Cost of living adjustments (COLAs) have been part of the fiscal policy landscape for decades, designed to maintain the real purchasing power of beneficiaries by offsetting the impact of inflation, and as such they are not traditionally considered fiscal stimulus. Social Security benefits have been indexed to the Consumer Price Index (CPI) since 1974. Nevertheless, the 8.7 percent COLA for Social Security alone resulting from the 2022 surge in inflation is adding over $100 billion to nominal disposable income in 2023.

Almost all government entitlement spending programs are either directly or indirectly indexed to inflation, from pensions and the SNAP program to components of Medicaid and Medicare reimbursements. Combined, the COLAs will add approximately $250 billion to federal deficit spending this year—more than 1 percent of disposable income. At the same time, key provisions of the personal income tax system, including income tax brackets, are indexed to CPI inflation, supporting real take-home wages and salaries. These positive supports for disposable personal income and real purchasing power have been partially offset by the expiration of some fiscal payments tied to the pandemic emergency, such as enhanced SNAP benefits and the expanded child tax credit.

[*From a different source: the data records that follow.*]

-- ==== Sys2Proof/Laws/Dispatch.lean ====
section
/-!
SUPPORT. Dispatch, one equation per instruction: `exec` of a constructor is its meaning.
-/

set_option Elab.async false

namespace Sys2Proof.Machine
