@[simp] theorem State.modGath_tick (s : State) (g : Nat) (f : Gathering → Gathering) : (s.modGath g f).tick = s.tick := by unfold State.modGath; split <;> rfl
@[simp] theorem State.modGath_agenda (s : State) (g : Nat) (f : Gathering → Gathering) : (s.modGath g f).agenda = s.agenda := by unfold State.modGath; split <;> rfl
@[simp] theorem State.modGath_focus (s : State) (g : Nat) (f : Gathering → Gathering) : (s.modGath g f).focus = s.focus := by unfold State.modGath; split <;> rfl
@[simp] theorem State.modGath_pkg (s : State) (g : Nat) (f : Gathering → Gathering) : (s.modGath g f).pkg = s.pkg := by unfold State.modGath; split <;> rfl
@[simp] theorem State.modGath_nextId (s : State) (g : Nat) (f : Gathering → Gathering) : (s.modGath g f).nextId = s.nextId := by unfold State.modGath; split <;> rfl
@[simp] theorem State.modGath_leaves (s : State) (g : Nat) (f : Gathering → Gathering) : (s.modGath g f).leaves = s.leaves := by unfold State.modGath; split <;> rfl
@[simp] theorem State.modGath_quires (s : State) (g : Nat) (f : Gathering → Gathering) : (s.modGath g f).quires = s.quires := by unfold State.modGath; split <;> rfl
@[simp] theorem State.modGath_folios (s : State) (g : Nat) (f : Gathering → Gathering) : (s.modGath g f).folios = s.folios := by unfold State.modGath; split <;> rfl
@[simp] theorem State.modGath_papers (s : State) (g : Nat) (f : Gathering → Gathering) : (s.modGath g f).papers = s.papers := by unfold State.modGath; split <;> rfl
@[simp] theorem State.modGath_hbm (s : State) (g : Nat) (f : Gathering → Gathering) : (s.modGath g f).hbm = s.hbm := by unfold State.modGath; split <;> rfl
@[simp] theorem State.modGath_hbmBad (s : State) (g : Nat) (f : Gathering → Gathering) : (s.modGath g f).hbmBad = s.hbmBad := by unfold State.modGath; split <;> rfl
@[simp] theorem State.modGath_apertures (s : State) (g : Nat) (f : Gathering → Gathering) : (s.modGath g f).apertures = s.apertures := by unfold State.modGath; split <;> rfl
@[simp] theorem State.modGath_tlb (s : State) (g : Nat) (f : Gathering → Gathering) : (s.modGath g f).tlb = s.tlb := by unfold State.modGath; split <;> rfl
@[simp] theorem State.modGath_walks (s : State) (g : Nat) (f : Gathering → Gathering) : (s.modGath g f).walks = s.walks := by unfold State.modGath; split <;> rfl
@[simp] theorem State.modGath_reqs (s : State) (g : Nat) (f : Gathering → Gathering) : (s.modGath g f).reqs = s.reqs := by unfold State.modGath; split <;> rfl
@[simp] theorem State.modGath_rereads (s : State) (g : Nat) (f : Gathering → Gathering) : (s.modGath g f).rereads = s.rereads := by unfold State.modGath; split <;> rfl
@[simp] theorem State.modGath_copies (s : State) (g : Nat) (f : Gathering → Gathering) : (s.modGath g f).copies = s.copies := by unfold State.modGath; split <;> rfl
@[simp] theorem State.modGath_ports (s : State) (g : Nat) (f : Gathering → Gathering) : (s.modGath g f).ports = s.ports := by unfold State.modGath; split <;> rfl
@[simp] theorem State.modGath_evicts (s : State) (g : Nat) (f : Gathering → Gathering) : (s.modGath g f).evicts = s.evicts := by unfold State.modGath; split <;> rfl
@[simp] theorem State.modGath_savers (s : State) (g : Nat) (f : Gathering → Gathering) : (s.modGath g f).savers = s.savers := by unfold State.modGath; split <;> rfl
@[simp] theorem State.modGath_evicted (s : State) (g : Nat) (f : Gathering → Gathering) : (s.modGath g f).evicted = s.evicted := by unfold State.modGath; split <;> rfl
@[simp] theorem State.modGath_massHeld (s : State) (g : Nat) (f : Gathering → Gathering) : (s.modGath g f).massHeld = s.massHeld := by unfold State.modGath; split <;> rfl
@[simp] theorem State.modGath_stray (s : State) (g : Nat) (f : Gathering → Gathering) : (s.modGath g f).stray = s.stray := by unfold State.modGath; split <;> rfl
@[simp] theorem State.modGath_contexts (s : State) (g : Nat) (f : Gathering → Gathering) : (s.modGath g f).contexts = s.contexts := by unfold State.modGath; split <;> rfl
@[simp] theorem State.modGath_insts (s : State) (g : Nat) (f : Gathering → Gathering) : (s.modGath g f).insts = s.insts := by unfold State.modGath; split <;> rfl
@[simp] theorem State.modGath_pool (s : State) (g : Nat) (f : Gathering → Gathering) : (s.modGath g f).pool = s.pool := by unfold State.modGath; split <;> rfl
@[simp] theorem State.modGath_reserve (s : State) (g : Nat) (f : Gathering → Gathering) : (s.modGath g f).reserve = s.reserve := by unfold State.modGath; split <;> rfl
@[simp] theorem State.modGath_lastCtx (s : State) (g : Nat) (f : Gathering → Gathering) : (s.modGath g f).lastCtx = s.lastCtx := by unfold State.modGath; split <;> rfl
@[simp] theorem State.modGath_parkedQ (s : State) (g : Nat) (f : Gathering → Gathering) : (s.modGath g f).parkedQ = s.parkedQ := by unfold State.modGath; split <;> rfl
@[simp] theorem State.modGath_drops (s : State) (g : Nat) (f : Gathering → Gathering) : (s.modGath g f).drops = s.drops := by unfold State.modGath; split <;> rfl
@[simp] theorem State.modGath_fwBase (s : State) (g : Nat) (f : Gathering → Gathering) : (s.modGath g f).fwBase = s.fwBase := by unfold State.modGath; split <;> rfl
@[simp] theorem State.modGath_fwSize (s : State) (g : Nat) (f : Gathering → Gathering) : (s.modGath g f).fwSize = s.fwSize := by unfold State.modGath; split <;> rfl
@[simp] theorem State.modGath_fwTail (s : State) (g : Nat) (f : Gathering → Gathering) : (s.modGath g f).fwTail = s.fwTail := by unfold State.modGath; split <;> rfl
@[simp] theorem State.modGath_fwHead (s : State) (g : Nat) (f : Gathering → Gathering) : (s.modGath g f).fwHead = s.fwHead := by unfold State.modGath; split <;> rfl
@[simp] theorem State.modGath_fwSeen (s : State) (g : Nat) (f : Gathering → Gathering) : (s.modGath g f).fwSeen = s.fwSeen := by unfold State.modGath; split <;> rfl
@[simp] theorem State.modGath_shadow (s : State) (g : Nat) (f : Gathering → Gathering) : (s.modGath g f).shadow = s.shadow := by unfold State.modGath; split <;> rfl
@[simp] theorem State.modGath_config (s : State) (g : Nat) (f : Gathering → Gathering) : (s.modGath g f).config = s.config := by unfold State.modGath; split <;> rfl
@[simp] theorem State.modGath_pending (s : State) (g : Nat) (f : Gathering → Gathering) : (s.modGath g f).pending = s.pending := by unfold State.modGath; split <;> rfl
@[simp] theorem State.modGath_badBatch (s : State) (g : Nat) (f : Gathering → Gathering) : (s.modGath g f).badBatch = s.badBatch := by unfold State.modGath; split <;> rfl
@[simp] theorem State.modGath_failed (s : State) (g : Nat) (f : Gathering → Gathering) : (s.modGath g f).failed = s.failed := by unfold State.modGath; split <;> rfl
@[simp] theorem State.modGath_hubClocks (s : State) (g : Nat) (f : Gathering → Gathering) : (s.modGath g f).hubClocks = s.hubClocks := by unfold State.modGath; split <;> rfl
@[simp] theorem State.modGath_misses (s : State) (g : Nat) (f : Gathering → Gathering) : (s.modGath g f).misses = s.misses := by unfold State.modGath; split <;> rfl
@[simp] theorem State.modGath_granted (s : State) (g : Nat) (f : Gathering → Gathering) : (s.modGath g f).granted = s.granted := by unfold State.modGath; split <;> rfl
@[simp] theorem State.modGath_batches (s : State) (g : Nat) (f : Gathering → Gathering) : (s.modGath g f).batches = s.batches := by unfold State.modGath; split <;> rfl
@[simp] theorem State.modGath_senders (s : State) (g : Nat) (f : Gathering → Gathering) : (s.modGath g f).senders = s.senders := by unfold State.modGath; split <;> rfl
@[simp] theorem State.modGath_receivers (s : State) (g : Nat) (f : Gathering → Gathering) : (s.modGath g f).receivers = s.receivers := by unfold State.modGath; split <;> rfl
@[simp] theorem State.modGath_outbox (s : State) (g : Nat) (f : Gathering → Gathering) : (s.modGath g f).outbox = s.outbox := by unfold State.modGath; split <;> rfl
@[simp] theorem State.modGath_linkDrops (s : State) (g : Nat) (f : Gathering → Gathering) : (s.modGath g f).linkDrops = s.linkDrops := by unfold State.modGath; split <;> rfl
@[simp] theorem State.modGath_linkDown (s : State) (g : Nat) (f : Gathering → Gathering) : (s.modGath g f).linkDown = s.linkDown := by unfold State.modGath; split <;> rfl
@[simp] theorem State.modGath_flitFix (s : State) (g : Nat) (f : Gathering → Gathering) : (s.modGath g f).flitFix = s.flitFix := by unfold State.modGath; split <;> rfl
@[simp] theorem State.modGath_cores (s : State) (g : Nat) (f : Gathering → Gathering) : (s.modGath g f).cores = s.cores := by unfold State.modGath; split <;> rfl
@[simp] theorem State.modGath_log (s : State) (g : Nat) (f : Gathering → Gathering) : (s.modGath g f).log = s.log := by unfold State.modGath; split <;> rfl
@[simp] theorem State.modGath_logLost (s : State) (g : Nat) (f : Gathering → Gathering) : (s.modGath g f).logLost = s.logLost := by unfold State.modGath; split <;> rfl
@[simp] theorem State.modGath_seqs (s : State) (g : Nat) (f : Gathering → Gathering) : (s.modGath g f).seqs = s.seqs := by unfold State.modGath; split <;> rfl
@[simp] theorem State.modGath_opens (s : State) (g : Nat) (f : Gathering → Gathering) : (s.modGath g f).opens = s.opens := by unfold State.modGath; split <;> rfl
@[simp] theorem State.modGath_host (s : State) (g : Nat) (f : Gathering → Gathering) : (s.modGath g f).host = s.host := by unfold State.modGath; split <;> rfl
@[simp] theorem State.modGath_irqs (s : State) (g : Nat) (f : Gathering → Gathering) : (s.modGath g f).irqs = s.irqs := by unfold State.modGath; split <;> rfl
@[simp] theorem State.modGath_replies (s : State) (g : Nat) (f : Gathering → Gathering) : (s.modGath g f).replies = s.replies := by unfold State.modGath; split <;> rfl
@[simp] theorem State.modGath_reads (s : State) (g : Nat) (f : Gathering → Gathering) : (s.modGath g f).reads = s.reads := by unfold State.modGath; split <;> rfl
@[simp] theorem State.modGath_bar2 (s : State) (g : Nat) (f : Gathering → Gathering) : (s.modGath g f).bar2 = s.bar2 := by unfold State.modGath; split <;> rfl
@[simp] theorem State.modGath_bootSt (s : State) (g : Nat) (f : Gathering → Gathering) : (s.modGath g f).bootSt = s.bootSt := by unfold State.modGath; split <;> rfl
@[simp] theorem State.modGath_booted (s : State) (g : Nat) (f : Gathering → Gathering) : (s.modGath g f).booted = s.booted := by unfold State.modGath; split <;> rfl
@[simp] theorem State.modGath_measured (s : State) (g : Nat) (f : Gathering → Gathering) : (s.modGath g f).measured = s.measured := by unfold State.modGath; split <;> rfl
@[simp] theorem State.modGath_attested (s : State) (g : Nat) (f : Gathering → Gathering) : (s.modGath g f).attested = s.attested := by unfold State.modGath; split <;> rfl
@[simp] theorem State.modGath_mapped (s : State) (g : Nat) (f : Gathering → Gathering) : (s.modGath g f).mapped = s.mapped := by unfold State.modGath; split <;> rfl
@[simp] theorem State.modGath_meshFix (s : State) (g : Nat) (f : Gathering → Gathering) : (s.modGath g f).meshFix = s.meshFix := by unfold State.modGath; split <;> rfl
@[simp] theorem State.modGath_meshBad (s : State) (g : Nat) (f : Gathering → Gathering) : (s.modGath g f).meshBad = s.meshBad := by unfold State.modGath; split <;> rfl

A moratorium on federal student loans that was initiated by the CARES Act in March 2020 and extended several times by presidential executive order is due to expire at the end of August, requiring borrowers to begin servicing their student debt beginning in September. Currently, total student debt outstanding is $1.1 trillion and the moratorium has saved roughly twenty million borrowers an average of around $250 per month, and is costing the federal government approximately $5 billion per month. (Separately, Biden’s executive order to forgive an estimated $500 billion in student loans was recently found unconstitutional by the Supreme Court.) The Biden administration has announced that it will be rolling out new initiatives to forgive some student loans and subsidize borrowers. 

The resumption of student debt repayments later this year will have a sizable impact on borrowers, reducing their disposable income available to purchase other goods and services, but in the aggregate, this will involve a relatively minor offset to the fiscal stimulus provided by the IIJA, CHIPS Act, and IRA.


The IIJA, CHIPS Act, and IRA are fiscal legislation that is stimulating significant increases in government and private sector investment and thus boosting GDP, but this is not captured by standard fiscal policy measures based on the relatively stable deficit/GDP ratio. Spending for these sizable programs has been authorized for up to ten years. Their stimulus runs counter to the Fed’s rate increases aimed at slowing aggregate demand and lowering inflation. The Fed needs to build a more comprehensive understanding of the economic effects of fiscal policy beyond estimations based on mainstream deficit/GDP models.